Aggregating Categorical Values - Music Genre

zsteiner
zsteiner New Altair Community Member
edited November 5 in Community Q&A
I'm working with a dataset that has multiple genres per entry. For example, one row might have g1 = rap, g2 = demotrack, g3 = polish trap. None of these genres can be said to be the "primary" genre, so all need to be retained. I am attempting to train the set to predict the genre value, but am having a hard time finding a way to make a single genre column with multiple values per row. Is there a way to do this? Any suggestions are appreciated and I am happy to clarify.

Best Answer

Answers

  • lionelderkrikor
    lionelderkrikor New Altair Community Member
    Hi @zsteiner,

    Can you share a sample of your dataset and from this sample give an example of what you want to obtain ?

    thanks you

    Regards,

    Lionel
  • zsteiner
    zsteiner New Altair Community Member
    edited February 2019
    @lionelderkrikor
    Be happy to. My goal is to find song attributes that can be used to predict song/artist genre. A single song/artist pair can be described by more than one genre at a time, with none being more "correct" than another. In the attached data sample for instance, Empire of the Sun can be categorized as electropop, indietronic, and new rave simultaneously. This is why they should be listed together in a single field and not as "genre_1", "genre_2", because there is no inherent order here.

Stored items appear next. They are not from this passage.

/-- `REPLAYT_WRITE`: every record of the entry whose current token the value names. -/
def replaytWrite (s : State) : Option State :=
  match s.focus with
  | .vdValue v w =>
    if !(s.vd v).open then none else
    let d := bits w 16 12
    let i := bits w 11 0
    match find (s.die d).waits i with
    | some e =>
      if e.waiter.isSome && e.vd = v && e.gen = bits w 31 17 then
        some (s.setDie d fun x => { x with waits := put x.waits i { e with left := [] } })
      else some s
    | none => some s
  | _ => none
def execReplaytWrite (s : State) := runDevice s replaytWrite

/-- `REPLAY_PAGE`: stage-1 records of the ASID and page. -/
def replayPage (s : State) : Option State :=
  match s.focus with
  | .vdValue v w =>
    if !(s.vd v).open || bit w 6 then none else
    some ((s.matchRecords v fun r => !r.stage2 && r.asid = bits w 5 0 && r.page = bits w 56 12).setVd v
      fun x => { x with epoch := x.epoch + 1 })
  | _ => none
def execReplayPage (s : State) := runDevice s replayPage

/-- `REPLAY_ALL`: every stage-1 record of the VD. -/
def replayAll (s : State) : Option State :=
  match s.focus with
  | .vdValue v w =>
    if !(s.vd v).open || !bit w 6 then none else
    some ((s.matchRecords v fun r => !r.stage2).setVd v fun x => { x with epoch := x.epoch + 1 })
  | _ => none
def execReplayAll (s : State) := runDevice s replayAll

/-- `WAITER_WAKE`: an entry whose records are all matched frees, and its waiter runs again from the start. -/
def waiterWake (s : State) : Option State :=
  match s.focus with
  | .waiter d i => (find (s.die d).waits i).bind fun e =>
    e.waiter.bind fun who =>
      if !e.left.isEmpty then none else
      let token := waitToken d i e.gen
      let s := s.setDie d fun x => { x with waits := put x.waits i e.free }
      let s := s.setVd e.vd fun x => { x with undelivered := x.undelivered.filter fun r => r.token != token }
      some (match who with
        | .warp w => s.setWarp w fun x => { x with parked := none }
        | .command c => s.setCmd c fun c => { c with parked := none })
  | _ => none
def execWaiterWake (s : State) := runDevice s waiterWake

/-- `WAIT_TABLE_ENTRY_FREE`: what stalled on a full wait table may try again. -/
def waitTableEntryFree (s : State) : Option State :=
  match s.focus with
  | .die d => if (s.freeWait d).isSome then some { s with held := none } else none
  | _ => none
def execWaitTableEntryFree (s : State) := runDevice s waitTableEntryFree

-- ## The fault queue (R152, R291)

/-- A record's 32 bytes (R291). -/
def FRecord.bytes (r : FRecord) : List Byte :=
  leBytes 8 r.va.toNat ++ leBytes 8 r.pc.toNat ++ leBytes 1 r.code ++ leBytes 1 r.atype ++ leBytes 1 r.log2w ++
  leBytes 1 (if r.stage2 then 1 else 0) ++ leBytes 4 r.lanes.toNat ++ leBytes 4 r.token.toNat ++ leBytes 4 r.place.toNat

/-- `FQHEAD_WRITE`: a value that passes `TAIL` is ignored. -/
def fqheadWrite (s : State) : Option State :=
  match s.focus with
  | .vdValue v w =>
    let x := s.vd v
    let h := BitVec.ofNat 32 w
    if !x.open || (x.fqTail - x.fqHead).toNat < (h - x.fqHead).toNat then none
    else some (s.setVd v fun x => { x with fqHead := h })
  | _ => none
def execFqheadWrite (s : State) := runDevice s fqheadWrite

/-- `FAULT_RECORD_DELIVERY`: the oldest record enters the ring when there is room, a halt's after its dump (R265); source 0 when the ring
was empty. -/
def faultRecordDelivery (s : State) : Option State :=
  match s.focus with
  | .vd v =>
    let x := s.vd v
    match x.undelivered with
    | [] => none
    | r :: rest =>
      let n := bits x.fq.toNat 3 0
      let halt := (r.code = 0x13 || r.code = 0x14) && s.dumping v
      if x.state = .killing || x.state = .faulted || halt || 2 ^ n ≤ (x.fqTail - x.fqHead).toNat then none else
      let a := 4096 * bits x.fq.toNat 47 12 + 32 * (x.fqTail.toNat % 2 ^ n)
      s.usingTables .faultRecordDelivery v [a] fun s =>
      match s.s2 v a 1 with
      | .ok _ _ pa => s.owning .faultRecordDelivery [pa / 128] v fun s =>
        let s := (s.platenPoke pa r.bytes v).setVd v fun x => { x with fqTail := x.fqTail + 1#32, undelivered := rest }
        if x.fqTail = x.fqHead then s.raise v 0 else s
      | _ => none
  | _ => none
def execFaultRecordDelivery (s : State) := runDevice s faultRecordDelivery

-- ## Range hints (R156)

/-- The physical address of hint record `i` of a VD's table; none where stage 2 gives none. -/
def State.hintAddr (s : State) (v i : Nat) : Option Nat :=
  match s.s2 v ((s.vd v).rhBase + 32 * i) 0 with
  | .ok _ _ pa => some pa
  | _ => none

/-- Hint record `i` of a VD's table, if it can be read (R87) and counts. -/
def State.hintAt (s : State) (v i : Nat) : Option Hint :=
  (s.hintAddr v i).bind fun pa =>
    let n := fun (o k : Nat) => s.mem.readNat (pa + o) k
    if s.anyLost [pa / 128] || 2 ≤ n 17 1 || n 22 8 != 0 || n 30 2 != 0 || 10 ≤ n 16 1 || 2 ^ 48 < n 0 8 + n 8 8 then none
    else some { base := n 0 8, size := n 8 8, home := n 16 1, unwritten := bit (n 17 1) 0, agents := [n 18 1, n 19 1, n 20 1, n 21 1] }

/-- The VDC's fault path reads the table, as a platen agent (R35). -/
def State.withHints (s : State) (me : Instr) (v : Nat) (k : State → Option State) : Option State :=
  let is := List.range (s.vd v).rhCount
  s.usingTables me v (is.map fun i => (s.vd v).rhBase + 32 * i) fun s =>
  s.using me ((dedup (is.filterMap fun i => (s.hintAddr v i).map (· / 128))).map fun l => (l, false)) v fun s =>
    k (s.setVd v fun x => { x with hints := is.filterMap fun i => s.hintAt v i, hintsDue := false })

/-- `RHBASE_WRITE`; the table is read next (focus: the VD). -/
def rhbaseWrite (s : State) : Option State :=
  match s.focus with
  | .vdValue v w =>
    if !(s.vd v).open then none else
    let s := s.setVd v fun x => { x with rhCount := bits w 7 0, rhBase := 4096 * bits w 47 12, hintsDue := true }
    some { s with agenda := s.agenda ++ [(.rhbaseWrite, .vd v)] }
  | .vd v => if (s.vd v).hintsDue then s.withHints .rhbaseWrite v some else none
  | _ => none
def execRhbaseWrite (s : State) := runDevice s rhbaseWrite

/-- The hint that governs a guest page: the lower-numbered record. -/
def Vd.hint (x : Vd) (gpage : Nat) : Option Hint :=
  x.hints.find? fun h => h.base ≤ 4096 * gpage && 4096 * gpage < h.base + h.size

/-- The sector of a frame (R67). -/
def frameSector (f : Nat) : Nat :=
  let pa := 4096 * f
  bits pa 14 12 ^^^ bits pa 22 20 ^^^ bits pa 30 28 ^^^ bits pa 38 36

/-- A frame is where a hint's home field puts it (R68, R156). -/
def Hint.places (h : Hint) (f : Nat) : Bool :=
  if h.home ≤ 7 then 4096 * f < hbmEnd && frameSector f = h.home
  else if h.home = 9 then hostBase ≤ 4096 * f else true

-- ## Stage-2 tables (R143, R144, R107)

/-- A range of physical addresses that reaches an address that names nothing (R65, R107). -/
def State.unnamed (s : State) (pa n : Nat) : Bool := !s.names pa || !s.names (pa + n - 1)

/-- A range of physical addresses with a frame that is bound to a key id of another VD (R116). -/
def State.foreign (s : State) (v pa n : Nat) : Bool :=
  s.hbm.tags.any fun t => pa / 4096 ≤ t.1 && 4096 * t.1 < pa + n && t.2.bound && (find s.keySlots t.2.key).any fun o => o != v

/-- The stage-2 tables refuse an entry for a level: malformed, a leaf or next-level table that reaches an address that names nothing
or a frame of another VD's key id, or a leaf's own such key id (R65, R107, R116, R143, R144). -/
def State.leafBad (s : State) (v level addr e : Nat) : Bool :=
  let pa := 4096 * bits e 47 12
  let head := addr / 8 % 16 = 0
  let size := if bit e 1 then 4096 else if bit e 5 then 65536 else pageSize level
  bit e 0 && (
    bits e 11 7 != 0 || bits e 53 48 != 0 || (bit e 1 && level = 0) || (!bit e 1 && 3 ≤ level) ||
    (bit e 5 && !(level = 0 && head && !bit e 1)) || (!bit e 1 && pa % size != 0) || s.unnamed pa size || s.foreign v pa size ||
    (!bit e 1 && ((find s.keySlots (bits e 63 54)).any (fun o => o != v) || (hbmEnd ≤ pa && bits e 63 54 != (s.vd v).keyId))))

/-- A VDC hart's access under key id 0 to an address that names nothing, or to a guest's frame: the hart faults (R79, R107, R116). -/
def State.hartBad (s : State) (pa : Nat) : Bool := s.unnamed pa 8 || (pa < hbmEnd && (s.tag pa).bound && (s.tag pa).key != 0)

/-- The addresses of the stage-2 entries of a guest page, as memory has them. -/
def State.leafPath (s : State) (v gpage : Nat) : List Nat := s2Path (fun a => s.mem.readNat a 8) 4 (s.s2Root v) (4096 * gpage)

/-- The stage-2 leaf of a guest page: the place of the entry that the walk ends at, and the entry, as memory has them. -/
def State.leafOf (s : State) (v gpage : Nat) : Option (Nat × Nat) :=
  (s.leafPath v gpage).getLast?.map fun a => (a, s.mem.readNat a 8)

/-- The VDC reads the tables down to a guest page's leaf, through the host proxy (R35); a lost line ends in an error, and the step is not
taken (R87). -/
def State.withLeaf (s : State) (me : Instr) (v gpage : Nat) (k : State → Option State) : Option State :=
  let ls := dedup ((s.leafPath v gpage).map (· / 128))
  s.using me (ls.map fun l => (l, false)) v fun s => if s.anyLost ls then none else k s

-- ## Demand paging (R156)

/-- Loads the translations of a page's records into the dies of a hint's agents. -/
def State.warm (s : State) (v gpage : Nat) (h : Hint) (rs : List FRecord) : State :=
  let ds := h.agents.filterMap fun a => (s.vd v).pdie a
  rs.foldl (fun (s : State) (r : FRecord) =>
    match s.walkOut v r.asid r.va.toNat 0 with
    | .ok (e, _) =>
      if e.gpa ≤ 4096 * gpage && 4096 * gpage < e.gpa + e.size then
        ds.foldl (fun s d => (s.translate (some (d, noCluster)) v r.asid r.va.toNat 0).1) s
      else s
    | .error _ => s) s

/-- The home writes bytes of a line all of whose tokens it has. -/
def State.homePoke (s : State) (pa : Nat) (bs : List Byte) (v : Nat) : State := (s.poke pa bs).fillLlc (pa / 128) v true

/-- Copies a frame's bytes by `poke`; a lost line is lost there too (R87). -/
def State.copyFrame (s : State) (poke : State → Nat → List Byte → State) (src dst : Nat) : State :=
  (List.range 32).foldl (fun s i =>
    if s.anyLost [32 * src + i] then s.lose (32 * dst + i)
    else poke s (4096 * dst + 128 * i) (s.mem.bytes (4096 * src + 128 * i) 128)) s

/-- The lines of a frame that a copy reads or writes through the proxy. -/
def platenLines (f : Nat) (write : Bool) : List (Nat × Bool) := (frameLines f).map fun l => (l, write)

/-- A leaf in a failed expander is mapped again (R109). -/
def State.mapsAgain (s : State) (e : Nat) : State :=
  let pa := 4096 * bits e 47 12
  if bit e 0 && !bit e 1 && (expanderOf pa).any fun p => s.cxl.failed.contains p then
    { s with cxl := { s.cxl with remapped := dedup (s.cxl.remapped ++ [pa]) } }
  else s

    I want to train a model to predict the genre of a song using all of an artist's genres as training targets variables. However, if I were to combine all into one "genre" column, the model will treat each combination, however similar, as a different target. For example, the model will treat the artist genre arrays  [rock, grunge, nu-metal] and [nu-metal, grunge, indie-rock] as totally distinct responses, despite being virtually identical. 

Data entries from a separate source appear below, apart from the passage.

-- ==== Sys2Proof/Machine/Debug.lean ====
section
/-!
DEFINITION. The stipple sampler (R257–R262) and the debugger's commands (R264, R267, R270).
-/
namespace Sys2Proof.Machine

-- ## Sampler registers (R257)

/-- `SMPCFG_WRITE`. -/
def smpcfgWrite (s : State) : Option State :=
  match s.focus with
  | .vdValue v w =>
    let x := s.vd v
    if !x.open || 2 ≤ bits w 2 1 || bits w 23 8 = 0 then none else
    let old := x.smpcfg.toNat
    let n := bits w 28 24
    let n := if bit old 0 then bits old 28 24 else if 6 ≤ n && n ≤ 20 then n else 6
    some (s.setVd v fun x => { x with
      smpcfg := BitVec.ofNat 32 (bits w 2 0 + 256 * bits w 23 8 + 2 ^ 24 * n)
      smpSeq := if bit w 0 && !bit old 0 then [] else x.smpSeq })
  | _ => none
def execSmpcfgWrite (s : State) := runDevice s smpcfgWrite

/-- `SMPHEAD_WRITE`: a value that passes `TAIL` is ignored. -/
def smpheadWrite (s : State) : Option State :=
  match s.focus with
  | .vdValue v w =>
    let x := s.vd v
    let h := BitVec.ofNat 32 w
    if !x.open || (x.smptail - x.smphead).toNat < (h - x.smphead).toNat then none
    else some (s.setVd v fun x => { x with smphead := h })
  | _ => none
def execSmpheadWrite (s : State) := runDevice s smpheadWrite

/-- `SMPDROP_CLEAR`. -/
def smpdropClear (s : State) : Option State :=
  match s.focus with
  | .vdValue v _ => if (s.vd v).open then some (s.setVd v fun x => { x with smpdrop := 0#32 }) else none
  | _ => none
def execSmpdropClear (s : State) := runDevice s smpdropClear

-- ## Ticks (R258–R260)

/-- The warps of a quadrant of a cluster by slot, with their blocks. -/
def State.quadSlots (s : State) (g q : Nat) : List (Nat × Nat × Nat × Warp) :=
  s.blocks.flatMap fun (b : Nat × Block) =>
    if b.2.cluster = some g then
      b.2.img.warps.zipIdx.filterMap fun (x : Warp × Nat) => if x.2 % 4 = q then some (x.1.slot, b.1, x.2, x.1) else none
    else []

/-- The first slot after `p`, cyclically, among some slots. -/
def nextSlot (p : Nat) (slots : List Nat) : Option Nat :=
  ((List.range 16).map fun i => (p + 1 + i) % 16).find? fun n => slots.contains n

/-- The reason that a warp did not issue (R259), from the fragment sampled; `stopped` says that its block issues nothing. -/
def Warp.reason (x : Warp) (f : Frag) (stopped : Bool) : Nat :=
  if x.parked.isSome then 12 else
  match (if x.waitOver f.wait then Wait.ready else f.wait) with
  | .sleep _ => 10
  | .bar .. | .gbar _ | .sig .. | .sync | .rejoin | .handler | .children => 5
  | .tags _ => 4
  | .counters .. => 3
  | .ready =>
    match x.stall with
    | some .tag => 4
    | some .counter => 3
    | some (.fetch _) => 6
    | some .reg => 2
    | some .matrix => 7
    | some .sb => 8
    | some .ott => 9
    | none => if f.demoted && stopped then 11 else 1

/-- The PC of a record of a warp that did not issue (R259): for `FETCH` the address being fetched. -/
def Warp.samplePc (x : Warp) (f : Frag) (stopped : Bool) : Nat :=
  match x.stall with
  | some (.fetch pc) => if x.reason f stopped = 6 then pc else f.pc.toNat
  | _ => f.pc.toNat

/-- The record of a sampled slot. -/
def State.tickBytes (s : State) (v g q seq : Nat) (w : Option (Nat × Nat × Nat × Warp)) : List Byte :=
  let clock := s.vclock v
  match w with
  | none => sampleBytes clock 0 v (g / 16) g q 0 13 false 0 0xFFFFFFFF seq
  | some (slot, n, _, x) =>
    let b := s.blk n
    let lin := (b.map fun b => b.lin).getD 0
    let flag := b.any fun b => b.replay.isSome
    if x.exited = allLanes then sampleBytes clock 0 v (g / 16) g q slot 13 flag 0 lin seq else
    let rwc := x.rwc.toNat % 2 ^ 32
    let stopped := !(b.any Block.issues)
    match x.issued, x.sampled with
    | some (t, pc), some f =>
      if s.now ≤ t + s.cycleTicks g then
        sampleBytes clock (bits pc.toNat 47 0) v (g / 16) g q slot 0 flag rwc lin seq
      else sampleBytes clock (bits (x.samplePc f stopped) 47 0) v (g / 16) g q slot (x.reason f stopped) flag rwc lin seq
    | none, some f => sampleBytes clock (bits (x.samplePc f stopped) 47 0) v (g / 16) g q slot (x.reason f stopped) flag rwc lin seq
    | _, none => sampleBytes clock 0 v (g / 16) g q slot 13 flag 0 lin seq

/-- `SAMPLER_TICK` of a quadrant whose counter has reached P: `SMPCFG` takes effect here (R257). -/
def samplerTick (s : State) : Option State :=
  match s.focus with
  | .quad g q => (s.cl g).vd.bind fun v =>
    let cfg := (s.vd v).smpcfg.toNat
    let k := vget (s.cl g).smp q {}
    if k.counter < 120 * k.period then none else
    let ws := s.quadSlots g q
    let next := nextSlot k.ptr (ws.map fun w => w.1)
    let seq := look (s.vd v).smpSeq (4 * g + q) 0
    let arm := bit cfg 0 && bits cfg 2 1 = 1
    let k' : SmpQuad := { counter := k.counter - 120 * k.period, period := bits cfg 23 8, ptr := next.getD k.ptr, armed := if arm then some seq else none }
    let s := s.setCl g fun c => { c with smp := c.smp.setIfInBounds q k' }
    if !bit cfg 0 then some s else
    let s := s.setVd v fun x => { x with smpSeq := put x.smpSeq (4 * g + q) ((seq + 1) % 2 ^ 32) }
    some (if arm then s else
      s.sampleRecord v (s.tickBytes v g q seq (next.bind fun n => ws.find? fun w => w.1 = n)))
  | _ => none
def execSamplerTick (s : State) := runDevice s samplerTick

/-- `MEMREQ_RECORD` (R262): queueing times are free values (log 32), 0xFFFF for a stage that the request did not pass. -/
def memreqRecord (s : State) : Option State :=
  match s.focus with
  | .times _ id stages => (s.samples.find? fun m => m.id = id).map fun m =>
    let (s, fs) := s.freeBytes 12
    let times := (List.range 6).map fun i =>
      if (stages[i]?).getD 0 = 0 then 0xFFFF else min 0xFFFE ((fs[2 * i]?).getD 0 + 256 * (fs[2 * i + 1]?).getD 0)
    let two := fun (i : Nat) => (times[i]?).getD 0 + 65536 * (times[i + 1]?).getD 0
    ({ s with samples := s.samples.filter fun n => n.id != id }).sampleRecord m.vd
      (sampleBytes m.clock (bits m.pc.toNat 47 0 + 2 ^ 48 * (m.seq % 65536)) m.vd m.die m.g m.q m.slot 15 m.store (two 0) (two 2) (two 4))
  | _ => none
def execMemreqRecord (s : State) := runDevice s memreqRecord

-- ## Debugger commands (R264, R267)

/-- A command ends with a status. -/
def State.dbgEnd (s : State) (v status : Nat) : State := s.setVd v fun x => { x with dbgStatus := status, dbgBusy := false }

/-- A roll back of the VD runs. -/
def State.dbgRuns (s : State) (v : Nat) : Bool := s.blocks.any fun (b : Nat × Block) => b.2.replay.isSome && s.vdOf b.2 = v

/-- The block that a halt index names, once it has halted. -/
def State.haltedAt (s : State) (v i : Nat) : Option Nat :=
  (find (s.vd v).halts i).bind fun n => (s.blk n).bind fun b => if b.place = .halted i then some n else none

/-- A halted block goes to the head of its die's list and frees its index; its warps pass the stop they stand at. -/
def State.release (s : State) (v i n : Nat) : State :=
  let later := fun (b : Block) => if b.place = .saved then { b with savedAt := b.savedAt + 1 } else b
  let s := { s with blocks := mapv s.blocks later }
  let s := s.setVd v fun x => { x with halts := del x.halts i }
  let go := fun (x : Warp) => { x with passStop := x.stopCause = 0x13 || x.stopCause = 0x14, stopCause := 0 }
  let s := s.setBlk n fun b => { b with place := .saved, savedAt := 0, img := { b.img with warps := b.img.warps.map go } }
  match s.blk n with
  | some b => s.fill v b.die
  | none => s

/-- The frame of a debugger command: a halted block of the VD. -/
def State.debug (s : State) (f : Nat → Nat → Nat → Nat → State) : Option State :=
  match s.focus with
  | .vdValue v w =>
    if !(s.vd v).open || s.dbgRuns v then none else
    some (match s.haltedAt v (bits w 5 2) with
      | some n => f v w (bits w 5 2) n
      | none => s.dbgEnd v 1)
  | _ => none

/-- `DEBUG_CONTINUE`. -/
def debugContinue (s : State) : Option State := s.debug fun v _ i n => (s.release v i n).dbgEnd v 0
def execDebugContinue (s : State) := runDevice s debugContinue

/-- `DEBUG_STEP`. -/
def debugStep (s : State) : Option State :=
  s.debug fun v _ i n => ((s.setBlk n fun b => { b with stepping := true }).release v i n).dbgEnd v 0
def execDebugStep (s : State) := runDevice s debugStep

-- ## Roll back (R270)

/-- What was in progress at the snapshot: loads take their logged values, stores are over. -/
def State.replayAccesses (s : State) (n : Nat) (log : List LogEntry) : State :=
  match s.blk n with
  | none => s
  | some b =>
    b.img.warps.zipIdx.foldl (fun (s : State) (x : Warp × Nat) =>
      x.1.accesses.foldl (fun (s : State) a =>
        let vals := ((a.log.bind fun i => log[i]?).map fun e => e.vals).getD []
        let lanes := if a.dst.isSome then (a.lanes.map fun l => l.1).zip vals else []
        s.complete { blk := n, wi := x.2 } { a with acq := 0, sample := none, log := none } lanes none) s) s

/-- Restores a block's snapshot; its commands in progress are issued again and read from the log. -/
def State.rollBack (s : State) (n wi count : Nat) (b : Block) (img : Image) : State :=
  let serve := fun (c : Command) =>
    { c.again with served := (c.log.bind fun i => b.log[i]?).map fun e => e.vals, log := none }
  let s := s.setBlk n fun b =>
    { b with img, abandoned := b.snapCmds.map serve, replay := some (wi, count, b.log.drop b.carried), stepping := false }
  s.replayAccesses n b.log

/-- `DEBUG_ROLLBACK`. -/
def debugRollback (s : State) : Option State :=
  s.debug fun v w i n =>
    match s.blk n with
    | none => s
    | some b =>
      let wi := bits w 10 6
      let count := bits w 63 12
      match b.proof, b.snap with
      | some _, some img =>
        let at' := fun (m : Image) => ((m.warps[wi]?).map fun x => x.rwc.toNat % 2 ^ 52)
        if b.logFull then s.dbgEnd v 3 else
        match at' img, at' b.img with
        | some lo, some hi =>
          if count < lo || hi < count then s.dbgEnd v 2
          else ((s.rollBack n wi count b img).release v i n).setVd v fun x => { x with dbgBusy := true }
        | _, _ => s.dbgEnd v 2
      | _, _ => s.dbgEnd v 4
def execDebugRollback (s : State) := runDevice s debugRollback

/-- The block's named warp has reached its count. -/
def Block.reached (b : Block) : Bool :=
  match b.replay with
  | some (wi, count, _) => (b.img.warps[wi]?).any fun x => count ≤ x.rwc.toNat % 2 ^ 52
  | none => false

/-- The log without the entries that re-execution has not used: each warp's last ones. -/
def usedLog (log rest : List LogEntry) : List LogEntry :=
  (log.reverse.foldl (fun (r : List LogEntry × List Nat) e =>
    if r.2.contains e.wi then (r.1, r.2.erase e.wi) else (e :: r.1, r.2)) ([], rest.map fun e => e.wi)).1

/-- A block's re-execution ends, with the command that began it. -/
def State.endReplay (s : State) (n : Nat) (b : Block) : State :=
  match b.replay with
  | some r => (s.setBlk n fun b => { b with replay := none, log := usedLog b.log r.2.2 }).dbgEnd (s.vdOf b) 0
  | none => s

/-- `ROLLBACK_COUNT_REACHED`: the block halts again. -/
def rollbackCountReached (s : State) : Option State :=
  match s.focus with
  | .blk n => (s.blk n).bind fun b => b.cluster.bind fun g =>
    let v := s.vdOf b
    match (List.range 16).find? fun i => (find (s.vd v).halts i).isNone with
    | some i =>
      if !b.reached then none else
      let s := s.setVd v fun x => { x with halts := put x.halts i n }
      some (((s.setBlk n fun b => { b with place := .saving g }).endReplay n b).abandonFor n)
    | none => none
  | _ => none
def execRollbackCountReached (s : State) := runDevice s rollbackCountReached

end Sys2Proof.Machine
end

    I'm looking for a way that I can train a model using all of a song's genres, but to receive only a single genre as prediction output. So, is there a way to have distinct multiple genres in a single column that won't be treated as a single value?
  • rfuentealba
    rfuentealba New Altair Community Member

    I would do this:
    • Put the same song from your training data with different genres on each row, like this:
    Deep Purple, Child In Time, Rock, ...
    Deep Purple, Child In Time, Ballad, ...
    Deep Purple, Smoke on the Water, Rock, ...
    • Create a list of genres (select attributes and filter duplicates might do the work).
    • Use loops to train one or a few algorithms per genre (e. g., one for rock, one for pop, one for jazz...). You could use "Validate" and "Optimize" to get the best results for each. Probably Naïve Bayes sounds good.
    Loop over the examples on your testing data and apply all the models to these algorithms. The "Loop Examples" will allow you to get a list of genres a song can be classified for, as a list.

    So, if a song is in A minor and it's 5 / 4, it will never ever be a Cumbia, but it can be Jazz, Rock or Classical.

    I made a few things in the past using this approach and it works reasonably well. Hint. It's not a 5-minute work but more of a 3-hours one.

    Hope this helps. Will elaborate more once I get my AC adapter.

    Rodrigo.